Sleep. Although this is a tricky one. I'm not getting much sleep because from the moment I get into bed there's a party in my uterus until the early hours but what I am getting is to sleep in on the weekends and those few extra hours (although there is nothing 'extra' about them really is there) help. Sleeping in on the weekends will be a thing of the past (again) for the next four or so years. I'm going to go and weep in the corner now. WHY do we do this to ourselves? I am totally fucking napping when the baby naps this time. No messing around wasting time watching her sleep or making bread rolls or cleaning. HELL NO. I ain't no fool (I am a bit of one to be honest). Contradicted myself again. Whatever. 

Being lazy. "I haven't done anything today because this baby is draining the life out of me and I'm so tired." Well she'll put an end to that one when she arrives won't she (not the tiredness, obvs). I won't have the excuse of not being able to touch sixty-shot flat whites. Nuh uh. Bitch, the world moves on so get over that shit, neck some coffee and get on with your day. Pffft.

So there are things I'll miss. Mainly sleep. This whole post should have just read "I'll miss sleep" and that's about it, really. I'm sure I'll be able to add to this once I give birth. 

Thursday, August 13, 2015

Week 30

Dear baby in my belly

You've been growing for 30 weeks now and while I've loved (ok, exaggeration) having you stay and use my ribs as a xylophone with your feet, I really can't wait for you to come out in 7 (or so) weeks. I'm excited to meet you, of course I am, but I'm also excited to have a bladder that doesn't get beaten the shit out of every time you move.

Your head is down and I'm pretty sure that at some point when I take a shower or do a wee, I'm going to see an arm pop out and give me a little wave. That's how much pressure I'm feeling down there right now, keep up the good work!

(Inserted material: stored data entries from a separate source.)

-- ==== Sys2Proof/Tests/Slice0.lean ====
section
/-!
SUPPORT. Tests: what is refused as ill formed, words written out bit by bit, one step per instruction with the values of
spec/95_test_vectors.md (its tables S and T), and a witness for every statement that has hypotheses.
-/

namespace Sys2Proof.Tests

open Sys2Proof Sys2Proof.Machine

-- ==== helpers ====

/-- The next state, if there is one. -/
def nextOf : Result → Option State
  | .next t => some t
  | .fault _ => none
  | .refused _ => none

/-- The reset state with some registers set. -/
def regs (l : List (Reg × Byte)) : State := l.foldl (fun s p => s.setReg p.1 p.2) State.reset

/-- Bytes put into memory from `a` on. -/
def bytesAt (a : Nat) (l : List Byte) (s : State) : State := s.setMem (s.mem.writeRange a l)

/-- What one step makes of a state with the word at `PC`. -/
def after (w : Word) (s : State) : Option State := nextOf (step (s.placeWord w))

/-- The indices of the display cells that are 1, among the first `n`. -/
def cellsOn (a n : Nat) (s : State) : List Nat := (List.range' a n).filter (fun c => s.disp.cell c)

-- ==== WellFormed (R65, R74) ====

/-- The one check: a row count beyond its 4-bit field is refused. -/
theorem test_illFormed_drawSprite : (Instr.drawSprite 0 0 16).wellFormed = false := by decide

theorem test_wellFormed_drawSprite : (Instr.drawSprite 15 15 15).wellFormed = true ∧ (Instr.drawSprite 0 0 0).wellFormed = true := by decide

-- ==== decoding: each row of R73, bit by bit: group, x, y or kk or nnn, key ====

theorem test_decode_group0 :
    decodeWord 0b0000_0000_1110_0000 = some .clearScreen ∧ decodeWord 0b0000_0101_1110_0000 = some .clearScreen ∧
    decodeWord 0b0000_0000_1110_1110 = some .ret ∧ decodeWord 0b0000_0000_1110_0001 = none ∧
    decodeWord 0b0000_0001_0010_0011 = none := by decide

theorem test_decode_control :
    decodeWord 0b0001_1010_1011_1100 = some (.jump 0xABC) ∧ decodeWord 0b0010_1010_1011_1100 = some (.call 0xABC) ∧
    decodeWord 0b0011_0101_0100_0010 = some (.skipEqImm 5 0x42) ∧ decodeWord 0b0100_0101_0100_0010 = some (.skipNeImm 5 0x42) ∧
    decodeWord 0b0101_0001_0010_0000 = some (.skipEqReg 1 2) ∧ decodeWord 0b0101_0001_0010_1111 = some (.skipEqReg 1 2) ∧
    decodeWord 0b1001_0001_0010_0000 = some (.skipNeReg 1 2) ∧ decodeWord 0b1001_0001_0010_0111 = some (.skipNeReg 1 2) ∧
    decodeWord 0b1011_0010_1111_0000 = some (.jumpOffset 0x2F0) := by decide

theorem test_decode_immediates :
    decodeWord 0b0110_0011_0010_1010 = some (.loadImm 3 0x2A) ∧ decodeWord 0b0111_0011_0010_1010 = some (.addImm 3 0x2A) ∧
    decodeWord 0b1100_0011_0000_1111 = some (.randomAnd 3 0x0F) := by decide

theorem test_decode_group8 :
    decodeWord 0b1000_0001_0010_0000 = some (.regToReg 1 2) ∧ decodeWord 0b1000_0001_0010_0001 = some (.orReg 1 2) ∧
    decodeWord 0b1000_0001_0010_0010 = some (.andReg 1 2) ∧ decodeWord 0b1000_0001_0010_0011 = some (.xorReg 1 2) ∧
    decodeWord 0b1000_0001_0010_0100 = some (.addReg 1 2) ∧ decodeWord 0b1000_0001_0010_0101 = some (.subRegFwd 1 2) ∧
    decodeWord 0b1000_0001_0010_0110 = some (.shiftRight 1) ∧ decodeWord 0b1000_0001_0010_0111 = some (.subRegRev 1 2) ∧
    decodeWord 0b1000_0001_0010_1110 = some (.shiftLeft 1) ∧ decodeWord 0b1000_0001_0010_1000 = none ∧
    decodeWord 0b1000_0001_0010_1111 = none := by decide

theorem test_decode_index_and_sprite :
    decodeWord 0b1010_0010_1111_0000 = some (.setIndex 0x2F0) ∧ decodeWord 0b1101_0000_0001_0101 = some (.drawSprite 0 1 5) := by decide

theorem test_decode_groupE :
    decodeWord 0b1110_0010_1001_1110 = some (.skipIfKey 2) ∧ decodeWord 0b1110_0010_1010_0001 = some (.skipIfNotKey 2) ∧
    decodeWord 0b1110_0001_1001_1111 = none := by decide

theorem test_decode_groupF :
    decodeWord 0b1111_0011_0000_0111 = some (.readDelay 3) ∧ decodeWord 0b1111_0101_0000_1010 = some (.waitKey 5) ∧
    decodeWord 0b1111_0011_0001_0101 = some (.setDelay 3) ∧ decodeWord 0b1111_0011_0001_1000 = some (.setSound 3) ∧
    decodeWord 0b1111_0001_0001_1110 = some (.addToIndex 1) ∧ decodeWord 0b1111_0100_0010_1001 = some (.fontChar 4) ∧
    decodeWord 0b1111_0010_0011_0011 = some (.storeBcd 2) ∧ decodeWord 0b1111_0010_0101_0101 = some (.storeRegs 2) ∧
    decodeWord 0b1111_0010_0110_0101 = some (.loadRegs 2) ∧ decodeWord 0b1111_0001_0111_0101 = none := by decide

/-- Bytes in memory order, high byte first (R47); one byte is no word. -/
theorem test_decode_bytes :
    decode [0x63, 0x2A, 0x99] = .instr (.loadImm 3 0x2A) [0x99] ∧ decode [0x81, 0x28] = .unknown 0x8128 ∧ decode [0x63] = .truncated := by
  decide

theorem test_decodeTableWord : decodeTableWord 16 0x632A = some (.loadImm 3 0x2A) ∧ decodeTableWord 16 0x8128 = none := by decide

-- ==== reset and load (S1, S9, T7) ====

theorem test_reset : State.reset.mem.wf = true ∧ State.reset.pc = 0x200 ∧ State.reset.mem.read 0 = 0xF0 ∧
    State.reset.mem.read 79 = 0x80 ∧ State.reset.mem.read 80 = 0 := by decide

/-- T7: a load of 4 bytes, then of 2: the rest of the first stays. -/
theorem test_load : (fun s : State => (s.mem.readRange 0x200 4, s.pc))
    (loadProgram 2 [0x11, 0x22] (loadProgram 4 [0xAA, 0xBB, 0xCC, 0xDD] State.reset).2).2 = ([0x11, 0x22, 0xCC, 0xDD], 0x200) := by decide

/-- S9: the bound of a load. -/
theorem test_load_bound : loadError 3584 3584 = none ∧ loadError 3585 3585 = some .capacityExceeded ∧
    loadError 4 3 = some .ioFailure ∧ loadError 0 0 = none := by decide

theorem test_withFetchWord : (nextOf (step (State.reset.withFetchWord 16 0x632A))).map (fun t => (t.reg 3, t.pc)) = some (0x2A, 0x202) := by
  decide

-- ==== the step cycle (T1) ====

theorem test_step_unknown : (after 0x0000 ((State.reset.setDt 3).setSt 1)).map (fun t => (t.pc, t.dt, t.st, t.report)) =
    some (0x202, 2, 0, .unknownInstruction 0) := by decide

theorem test_step_odd : (after 0x6107 (State.reset.setPc 0x201)).map (fun t => (t.reg 1, t.pc)) = some (7, 0x203) := by decide

theorem test_step_top : (after 0x6101 (State.reset.setPc 0xFFE)).map (fun t => (t.reg 1, t.pc, t.report)) = some (1, 0x1000, .none) := by
  decide

theorem test_step_last : nextOf (step ((State.reset.setPc 0xFFF).setDt 9)) =
    some (((State.reset.setPc 0xFFF).setDt 9).raise (.fetchOutOfRange 0xFFF)) := by decide

theorem test_step_halted : nextOf (step ((State.reset.setPc 0x1000).setDt 9)) =
    some (((State.reset.setPc 0x1000).setDt 9).raise (.halted 0x1000)) := by decide

-- ==== control transfer (T2) ====

theorem test_ret : (after 0x00EE { State.reset with sp := 2, stack := (State.reset.stack.set 1 0xABC).set 0 0x204 }).map
    (fun t => (t.pc, t.sp, t.stack.get 1)) = some (0xABC, 1, 0xABC) := by decide

theorem test_ret_empty : (after 0x00EE State.reset).map (fun t => (t.pc, t.sp, t.report)) = some (0x202, 0, .stackUnderflow 0x202) := by decide

theorem test_jump : (after 0x1FFF State.reset).map (fun t => t.pc) = some 0xFFF := by decide

theorem test_call : (after 0x2ABC { State.reset with sp := 15 }).map (fun t => (t.pc, t.sp, t.stack.get 15)) = some (0xABC, 16, 0x202) := by
  decide

theorem test_call_full : (after 0x2ABC { State.reset with sp := 16 }).map (fun t => (t.pc, t.sp, t.stack.get 15, t.report)) =
    some (0x202, 16, 0, .stackOverflow 0x202) := by decide

theorem test_skipEqImm : (after 0x3542 (regs [(5, 0x42)])).map (fun t => t.pc) = some 0x204 ∧
    (after 0x3543 (regs [(5, 0x42)])).map (fun t => t.pc) = some 0x202 := by decide

/-- T2: a skip from the last word leaves `PC` at 0x1002. -/
theorem test_skipEqImm_top : (after 0x3100 (State.reset.setPc 0xFFE)).map (fun t => t.pc) = some 0x1002 := by decide

theorem test_skipNeImm : (after 0x4542 (regs [(5, 0x42)])).map (fun t => t.pc) = some 0x202 ∧
    (after 0x4500 (regs [(5, 0x42)])).map (fun t => t.pc) = some 0x204 := by decide

theorem test_skipEqReg : (after 0x512F (regs [(1, 9), (2, 9)])).map (fun t => t.pc) = some 0x204 ∧
    (after 0x5120 (regs [(1, 9), (2, 8)])).map (fun t => t.pc) = some 0x202 := by decide

theorem test_skipNeReg : (after 0x9120 (regs [(1, 9), (2, 8)])).map (fun t => t.pc) = some 0x204 ∧
    (after 0x9330 (regs [(3, 7)])).map (fun t => t.pc) = some 0x202 := by decide

theorem test_jumpOffset : (after 0xBFFF (regs [(0, 0xFF)])).map (fun t => t.pc) = some 0x10FE := by decide

theorem test_jumpOffset_v0 : (after 0xB2F0 (regs [(0, 4), (2, 0x99)])).map (fun t => t.pc) = some 0x2F4 := by decide

-- ==== registers, arithmetic, logic (S3 to S5, T3) ====

theorem test_loadImm : (after 0x61FF State.reset).map (fun t => t.reg 1) = some 0xFF := by decide

theorem test_addImm : (after 0x7102 (regs [(1, 0xFF), (15, 7)])).map (fun t => (t.reg 1, t.reg 15)) = some (1, 7) := by decide

theorem test_regToReg : (after 0x8120 (regs [(1, 1), (2, 2)])).map (fun t => (t.reg 1, t.reg 2)) = some (2, 2) := by decide

theorem test_orReg : (after 0x8121 (regs [(1, 0xF0), (2, 0x3C)])).map (fun t => t.reg 1) = some 0xFC := by decide

theorem test_andReg : (after 0x8122 (regs [(1, 0xF0), (2, 0x3C)])).map (fun t => t.reg 1) = some 0x30 := by decide

theorem test_xorReg : (after 0x8123 (regs [(1, 0xF0), (2, 0x3C)])).map (fun t => t.reg 1) = some 0xCC := by decide

theorem test_addReg : (after 0x8124 (regs [(1, 250), (2, 10)])).map (fun t => (t.reg 1, t.reg 15)) = some (4, 1) ∧
    (after 0x8124 (regs [(1, 10), (2, 20)])).map (fun t => (t.reg 1, t.reg 15)) = some (30, 0) := by decide
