-- ==== Sys2Proof/Machine/State.lean ====
section
/-! DEFINITION. The state of the core as plain data (spec/10_state.md R20 to R41), what its surroundings do to it, and
the state after reset. -/

namespace Sys2Proof.Machine

/-- The failing outcomes of a command (spec/60_exceptions.md R221, codes 1 to 5). They are results of a step, not stops
of the model: every command completes (R220). -/
inductive Failure where
  /-- A draw was answered `unavailable`, or the draw limit is reached (R222). -/
  | randomUnavailable
  /-- A source is outside the range its reader requires, PMUL's base is off the curve, PENC's point is the
  identity (R223). -/
  | invalidOperand
  /-- VERIFY rejects the signature (R221, spec/44_ecdsa.md R197). -/
  | invalidSignature
  /-- A key buffer does not decode (R221, spec/43_codec.md R182). -/
  | malformedEncoding
  /-- The word is not a command (R225). -/
  | illegalCommand
deriving DecidableEq, Repr

/-- The three flags of `FLAGS` (spec/10_state.md R29, R35). -/
structure Flags where
  z : Bool
  inf : Bool
  t : Bool
deriving DecidableEq, Repr

/-- One answer of the entropy source (spec/60_exceptions.md R236). -/
inductive Draw where
  | value (v : Value)
  | unavailable
deriving DecidableEq, Repr

/-- The hidden execution state of a running command (spec/10_state.md R39): the sources sampled at acceptance
(spec/20_memory.md R74), the draw count (spec/41_scalar.md R139) and the answered draw not yet used. -/
structure Hidden where
  regs : Vector Value 16
  pktag : Byte
  draws : Nat
  drawn : Option Draw
deriving DecidableEq, Repr

/-- One transaction of the host port: byte offset, size in bytes and, for a write, the data word (R61). -/
inductive Transaction where
  | read (a : Offset) (size : Nat)
  | write (a : Offset) (size : Nat) (v : Word)
deriving DecidableEq, Repr

/-- The response of the host port (R61). -/
inductive Resp where
  | okay
  | error
deriving DecidableEq, Repr

/-- What the host port answers: a response, and for a read a data word (R61). -/
inductive PortAnswer where
  | read (r : Resp) (data : Word)
  | write (r : Resp)
deriving DecidableEq, Repr

/-- One atomic step of the system of R77: who moves, and what the outside world brings. -/
inductive Event where
  /-- The core's own turn: a running command draws or completes. -/
  | core
  /-- The host port delivers a transaction (R61). -/
  | host (t : Transaction)
  /-- The entropy source drives `rng_valid`, `rng_fail` and `rng_data` (spec/60_exceptions.md R236). -/
  | entropy (valid fail : Bool) (data : Value)
  /-- A cycle with `rst` = 1, and the transaction the host starts in it, if it breaks the duty of
  spec/70_reset_and_hazards.md R261. -/
  | reset (started : Option Transaction)
deriving DecidableEq, Repr

/-- What an offset of the window holds (R30, R65, R66): a control register, or word `j` of operand register `i`. -/
inductive Mapped where
  | id
  | cmd
  | status
  | flags
  | ctrl
  | fsticky
  | pktag
  | operand (i : Index) (j : Fin 8)
deriving DecidableEq, Repr

/-- The sequencer phase (spec/10_state.md R28). -/
inductive Phase where
  | idle
  | run
  | wait
deriving DecidableEq, Repr

/-- Everything R20 gives the core, and two fields of the model's own: `agenda`, the coming events, and `portAnswer`,
what the host port answered last. -/
structure State where
  /-- r0 to r15 (R22). -/
  regs : Vector Value 16
  /-- `PKTAG[7:0]` (R38). -/
  pktag : Byte
  /-- `CMD`, the last accepted command word (R32). -/
  cmd : Word
  /-- `STATUS.BUSY` (R33). -/
  busy : Bool
  /-- `STATUS.DONE` (R33). -/
  done : Bool
  /-- `STATUS.RNGWAIT` (R33). -/
  rngwait : Bool
  /-- `STATUS.OUTCOME` (R33). -/
  outcome : BitVec 4
  /-- `FLAGS` (R35). -/
  flags : Flags
  /-- `CTRL.IE` (R36). -/
  ie : Bool
  /-- `FSTICKY` (R37). -/
  fsticky : Word
  /-- The hidden execution state, held while a command runs (R39). -/
  hidden : Option Hidden
  /-- The model's own: the coming events, first to happen first (log entry 1). -/
  agenda : List Event
  /-- The model's own: the host port's answer to the last transaction (log entry 6). -/
  portAnswer : Option PortAnswer
deriving DecidableEq, Repr

/-- Why a step could stop with a fault: nothing. Every transaction, word and operand value has a defined effect, and a
failing command completes with an outcome (spec/70_reset_and_hazards.md R271, spec/60_exceptions.md R220); safe, since no
behaviour of the core is cut short. -/
inductive Fault where
deriving DecidableEq, Repr

/-- Why a step is refused. -/
inductive Refusal where
  /-- Raised by `exec`'s arm of a command that has no meaning yet; safe (the model stops). No arm raises it now. -/
  | notModelled (mnemonic : String)
  /-- Raised by `step` when the host starts a transaction in a cycle with `rst` = 1, which R261 forbids and
  spec/93_implementation_defined.md U15 says to refuse; safe (the model stops). -/
  | hostDuringReset
deriving DecidableEq, Repr

/-- What a meaning answers. -/
abbrev Result := Host.Outcome State Fault Refusal

/-- The machine right after reset (R41), nothing coming and nothing answered. -/
def State.reset : State where
  regs := Vector.replicate 16 0
  pktag := 0
  cmd := 0
  busy := false
  done := false
  rngwait := false
  outcome := 0
  flags := ⟨false, false, false⟩
  ie := false
  fsticky := 0
  hidden := none
  agenda := []
  portAnswer := none

end Sys2Proof.Machine
end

You're growing well although you're not huge like people keep telling me, you're roughly the size of a baby a week younger than you and that's ok. Especially if I decide that you're coming out down there and not through your sisters exit. But I guess you have time to grow quite a lot bigger and end up hurting me pretty bad. Grow, just don't... You know... Get too big. 

My boobs are getting ready for you, my chest resembles a road map even more so than it did with your sister. It looks like she's drawn on my chest with a felt tip pen, I've taken a picture to show you when you're older. You can apologise then.

You have a ton of clothes waiting to be worn, blankets to be snuggled in, a shit ton of knitwear too. An autumn baby! You lucky little thing. All the best babies are born in the autumn (AHEM) although don't tell your sister I said that. Speaking of autumn, when you hop over to the real world I'll almost be thirty. I'll be all saggy and have leaky boobs and flappy skin but I'll have my two girls and there's not much more I could ask for. Apart from a giant cake, lots of wine and some sparkly presents because I'll still be turning thirty and you won't be stealing my thunder kiddo, OH NO.

I've moaned a lot about this pregnancy but only because it's a big old slog. I'm grateful that you're in there all safe and well, kicking the granny out of me all night long. But don't you worry sunshine, you and your sister will pay in the form of sleep deprivation ten years down the line when your father and I decide it will be fun to get you up at 6am on the weekend for hikes in the rain. 



Keep on doing your thing, although perhaps limit it a little at nighttime so I can get SOME sleep in preparation for your arrival. And remember, don't get TOO big. And if you get suddenly jolted out of your day sleep because your big sister is singing to you... You'd better get used to that shit. And for god sake whatever you do, never tell her she can't sing.